AH&LA condemns the National Labor Relations Board decision on joint employers as threat to the franchise business model.
(Sept. 1, 2015) In one of its biggest decisions under the Obama Administration, the National Labor Relations Board (NLRB) ruled last week that companies can be held responsible for labor violations committed by their contractors. The American Hotel & Lodging Association (AH&LA) says the ruling creates a dangerous new legal precedent and threatens to undermine franchise owners’ control over their businesses.
The controversial ruling was released on August 27, when NLRB found waste management firm Browning-Ferris should be considered a “joint employer” with a Phoenix-based staffing agency that provided contracted employees for a Browning-Ferris recycling facility.

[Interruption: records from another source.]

-- ==== Sys2Proof/Machine/Check.lean ====
section
/-! DEFINITION. What the configuration unit refuses in an image: capacities, leases, tables, settings (R60, R93, R752 and the rules it names). -/

namespace Sys2Proof.Machine

/-- Where a check fails: the section, and the entry where the section's layout gives one (R752). -/
abbrev Finding := Nat × Option Nat

/-- A condition that a section must meet. -/
def need (ok : Bool) (sec : Nat) : Option Finding := if ok then none else some (sec, none)

/-- A condition that entry `i` of the LEASE section must meet. -/
def needLease (ok : Bool) (i : Nat) : Option Finding := if ok then none else some (3, some i)

/-- The first finding of a list of checks. -/
def firstOf (l : List (Option Finding)) : Option Finding := l.findSome? id

/-! ### Values of an image -/

/-- Image sections (R740). -/
def secHost : Nat := 1
def secTenant : Nat := 2
def secLease : Nat := 3
def secPort : Nat := 4
def secSteer : Nat := 5
def secMbox : Nat := 6
def secReflex : Nat := 7
def secTime : Nat := 8
def secRing : Nat := 9
def secGather : Nat := 10
def secPair : Nat := 11
def secIrq : Nat := 12
def secFault : Nat := 13
def secPower : Nat := 14
def secEnroll : Nat := 16

/-- A field of instance `i`. -/
def Image.v (m : Image) (f : Fld) (i : Nat) : Nat := m.val f i 0

/-- The image enables an FB port, an SP port, a port of a lease. -/
def Image.fbOn (m : Image) (p : Nat) : Bool := m.v FB_CFG_PRESENT p != 0
def Image.spOn (m : Image) (n : Nat) : Bool := m.v SP_CFG_PRESENT n != 0
def Image.portOn (m : Image) (p : Nat) : Bool := if p < 64 then m.fbOn p else p < 88 && m.spOn (p - 64)

/-- The link of a tenant other than 0 (R65), and whether a tenant has a function on a link (R65, R67). -/
def Image.hasLink (m : Image) (t link : Nat) : Bool :=
  if t = 0 then (if link = 0 then m.bearing0 else m.bearing1) else if t ≤ m.split then link == 0 else link == 1

/-- The leases with their indices. -/
def Image.leaseList (m : Image) : List (Lease × Nat) := m.leases.zipIdx

/-- The leases of a tenant's lease view, in its order (R94). -/
def Image.viewOf (m : Image) (t : Nat) : List Lease := m.leases.filter fun l => l.tenant == t

/-- The sum of a list. -/
def sumOf (l : List Nat) : Nat := l.foldl (· + ·) 0

/-! ### Step 9: capacities (R59, R60) -/

/-- The numbers of a table's entries are below a bound and differ. -/
def numbered (n : Nat) (ks : List Nat) : Bool := ks.all (· < n) && decide ks.Nodup

/-- A steering entry names a set and a mailbox that exist (R59). -/
def Steer.inRange (x : Steer) : Bool := decide (x.dset < 4096) && (match x.mbx with | some k => decide (k < 8192) | none => true)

This decision is a sharp departure from previous NLRB decisions that stated companies were only responsible for employees who were under their direct control. Under this new standard, joint employment now exists even where one company only has the right to exert indirect or potential control over the terms and conditions of another company’s employees.
This new ruling could have significant repercussions for any business using contracted employees.
“With the 92 percent of lodging properties in the United States owned by franchisees and small businesses, we are very concerned that these changes to the joint-employer standard will have a profound negative impact on economic investment and job growth across our industry. The NLRB’s decision to expand the definition of joint employer could severely limit opportunities by diminishing the autonomy of millions of small business owners and dissuading potential entrepreneurs from wanting to start a new business,” said Katherine Lugar, AH&LA’s president and CEO.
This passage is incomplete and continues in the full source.